/-- The emit port. -/
def emitPort (s : State) (q : Nat) (r : Routine) (o : PortOp) : PortEnd :=
  let gone := fun (r : Routine) => ({ r with frame := none }).put 7 false
  match o.sub, r.frame with
  | 0, some p => .ok (s.egress { p with leaf := r.reg o.reg % 65536, inst := r.iid, tx := none, lists := 0, reparses := 0, edits := {} }, gone r, none)
  | 1, some _ => .ok (s.dropFrame r.frame, gone r, none)
  | 2, _ =>
    let n := r.reg o.reg
    let s := s.dropFrame r.frame
    let (ptr, s) := s.allocBuf (0x830 + q / 8) n
    match ptr with
    | none => .ok (s, gone r, none)
    | some k =>
      let (bs, s) := s.drawBytes
      .ok (s, ({ r with frame := some { ptr := k, data := slice bs 0 n, source := 12, inst := r.iid, ts := s.now, tsUncertain := s.timeUncertain } }).put 7 true, none)
  | 0, none => .error (6, 7)
  | 1, none => .error (6, 7)
  | _, _ => .ok (s, r, none)

/-- The internal channel bound to a sequencer, and its side. -/
def State.seqChannel (s : State) (q : Nat) : Option (Nat × Bool) :=
  (List.range 64).findSome? fun c => (s.sideOf (.int c) (0x1020 + q)).map fun a => (c, a)

/-- The notify port. -/
def notifyPort (s : State) (q : Nat) (r : Routine) (o : PortOp) : PortEnd :=
  match o.sub with
  | 0 =>
    match s.conn r.conn with
    | some c => .ok (if c.send = 65536 then s else s.notify c.send (s.q c.send).accStatus (s.q c.send).accTag, r, none)
    | none => .ok (s, r, none)
  | 1 =>
    match s.seqChannel q with
    | some (c, a) => .ok (s.mailSend (.int c) a (r.reg o.reg), r, none)
    | none => .ok (s, r, none)
  | _ => .ok (s, r, none)

/-- The device port: an NVMe command goes to the drive of a local attachment. While the slot drains nothing is submitted, and the entry waits for the
drain's end (R175); where the port has no target the command fails (R174). -/
def devPort (s : State) (r : Routine) (o : PortOp) : PortEnd :=
  let a := field (r.reg o.reg) 39 0
  match (s.conn r.conn).filter (·.kind == .local) with
  | none => .ok (s, r, none)
  | some c =>
    if !physOk a 64 then .error (6, 9)
    else
      let d : DriveCmd := { port := c.drivePort, conn := r.conn, cookie := field (r.reg (o.reg + 3)) 63 48, entry := r.entry.map (·.index),
                            words := bytesWords (s.physRead a 64) }
      if s.driveOpen d.port then .ok (({ s with psq := { s.psq with drive := s.psq.drive ++ [d] } }).emit (.drive d.port d.words), r, none)
      else if s.host.targets.contains d.port then .ok (s, r, none)
      else .ok (s.driveGone d, r, none)

/-- A port operation of sequencer q. -/
def portStep (s : State) (q : Nat) (r : Routine) (o : PortOp) : PortEnd :=
  match o.port with
  | 1 => ctxPort s r o
  | 2 => framePort s r o
  | 3 => entryPort s r o
  | 4 => postedPort s r o
  | 5 => postedPort s r o
  | 6 =>
    let on := o.sub = 0
    if o.sub > 1 then .ok (s, r, none) else .ok (s.setTimer r.conn on, r.put 10 (on && (s.conn r.conn).isSome), none)
  | 7 => emitPort s q r o
  | 8 => notifyPort s q r o
  | 9 => devPort s r o
  | _ => .ok (s, r, none)

/-! ## Microwords (R503 to R505) -/

/-- The ALU's result: the value where it is stated, and the flags (R504, R505). -/
def alu (op a b flags : Nat) : Option Nat × Nat :=
  let m := 2 ^ 64
  let put := fun (f : Nat) (k : Nat) (v : Bool) => putField f k k (b2n v)
  let res := fun (x : Nat) (f : Nat) => (some x, put (put f 1 (x = 0)) 3 (bitAt x 63))
  match op with
  | 0 => res a flags
  | 1 => res ((a + b) % m) (put flags 2 (decide (a + b ≥ m)))
  | 2 => res ((a + m - b) % m) (put flags 2 (decide (a < b)))
  | 3 => res (a &&& b) flags
  | 4 => res (a ||| b) flags
  | 5 => res (a ^^^ b) flags
  | 6 => res ((a <<< (b % 64)) % m) flags
  | 7 => res (a >>> (b % 64)) flags
  | 8 => (none, put (put flags 4 (a = b)) 5 (decide (a < b)))
  | 9 =>
    let x := a % 2 ^ 24
    let y := b % 2 ^ 24
    (none, put (put flags 4 (x = y)) 6 (decide ((x + 2 ^ 24 - y) % 2 ^ 24 ≥ 2 ^ 23)))
  | 10 => res ((a + b) % 2 ^ 24) (put flags 2 (decide (a % 2 ^ 24 + b % 2 ^ 24 ≥ 2 ^ 24)))
  | 11 => res ((leBytes 8 b).foldl crcByte (w32 a)).toNat flags
  | 12 => res (min a b) flags
  | 13 => res (max a b) flags
  | 14 => res (beNat (leBytes 8 a)) flags
  | _ => (none, flags)

/-- A microword and its nanoword are illegal (R508). -/
def microIllegal (mw : Nat) (n : List Word) : Bool :=
  let imm := bitAt (wd n 0) 31
  !fits (wd n 0) 0xFFFFFE00 || !fits (wd n 1) 0xFFFFFE00 || !fits (wd n 2) 0xFFFFFE00 || wd n 3 != 0 || !fits (wd n 4) 0xFF000000
    || !fits (wd n 5) 0xC0FF0000 || wd n 6 != 0 || wd n 7 != 0 || field (wd n 0) 30 26 ≥ 16 || field (wd n 1) 31 28 ≥ 10
    || field (wd n 2) 31 28 ≥ 10 || (imm && field mw 20 16 != 0) || (!imm && field mw 15 14 = 3)

/-- Where a routine goes after a microword (R503): the micro-PC and the link stack, or a stack trap. -/
def microNext (mw : Nat) (imm : Bool) (r : Routine) : Except (Nat × Nat) (Nat × List Nat) :=
  let seq := (r.upc + 1) % 16384
  if imm || r.flag (field mw 19 16) == bitAt mw 20 then .ok (seq, r.link)
  else match field mw 15 14 with
    | 0 => .ok (field mw 13 0, r.link)
    | 1 => if r.link.length ≥ 8 then .error (5, 0) else .ok (field mw 13 0, r.link ++ [seq])
    | _ =>
      match r.link.getLast? with
      | some t => .ok (t, r.link.dropLast)
      | none => .error (5, 0)

/-- A register of a routine is written; g0 ignores writes. -/
def Routine.setReg (r : Routine) (k v : Nat) : Routine := if k = 0 then r else { r with g := r.g.set k (BitVec.ofNat 64 v) }

/-- One microword of a routine of sequencer q (R503, R505, R508): a trap's cause and code, or the state, the routine, and whether it
ends or traps explicitly. parity names a control-store parity failure of the microword or the nanoword. -/
def microword (s : State) (q : Nat) (r : Routine) (parity : Option Bool) : Except (Nat × Nat) (State × Routine × Bool × Option Nat) :=
  let bank := (s.group (q / 8)).bank r.bank
  let mw := wd bank.micro r.upc
  let n := bank.nano.getD (field mw 31 21) []
  match parity with
  | some nano => .error (3, b2n nano)
  | none =>
    if microIllegal mw n then .error (2, 0)
    else
      let imm := bitAt (wd n 0) 31
      let r0 := if imm then { r with imm := field mw 15 0 } else r
      let b := if bitAt (wd n 0) 15 then r0.imm else r0.reg (field (wd n 0) 20 16)
      match portStep s q r0 (portOf (wd n 1)) with
      | .error t => .error t
      | .ok (s, r1, ld1) =>
        match portStep s q { r1 with g := r0.g } (portOf (wd n 2)) with
        | .error t => .error t
        | .ok (s, r2, ld2) =>
          let (res, flags) := alu (field (wd n 0) 30 26) (r0.reg (field (wd n 0) 25 21)) b r2.flags
          let (v, s) := s.draw
          let r3 := { r2 with flags := flags }
          let r3 := if bitAt (wd n 0) 9 then r3.setReg (field (wd n 0) 14 10) (res.getD v) else r3
          let load := fun (r : Routine) (l : Option (Nat × Nat)) => match l with
            | some (k, x) => r.setReg k x
            | none => r
          let r3 := load (load r3 ld1) ld2
          let u := (field r3.flags 15 12 &&& (15 - field (wd n 4) 31 28)) ||| field (wd n 4) 27 24
          let r3 := { r3 with flags := putField r3.flags 15 12 u ||| 1 }
          match microNext mw imm r3 with
          | .error t => .error t
          | .ok (upc, link) =>
            .ok (s, { r3 with upc := upc, link := link }, bitAt (wd n 5) 31, if bitAt (wd n 5) 30 then some (field (wd n 5) 23 16) else none)

end Sys2Proof.Machine
end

*Task to complete:* For the lines above, output exactly those from the line containing "def Routine.setReg (r" through the line containing "and whether it", and skip the others.

*Response:*
def Routine.setReg (r : Routine) (k v : Nat) : Routine := if k = 0 then r else { r with g := r.g.set k (BitVec.ofNat 64 v) }

/-- One microword of a routine of sequencer q (R503, R505, R508): a trap's cause and code, or the state, the routine, and whether it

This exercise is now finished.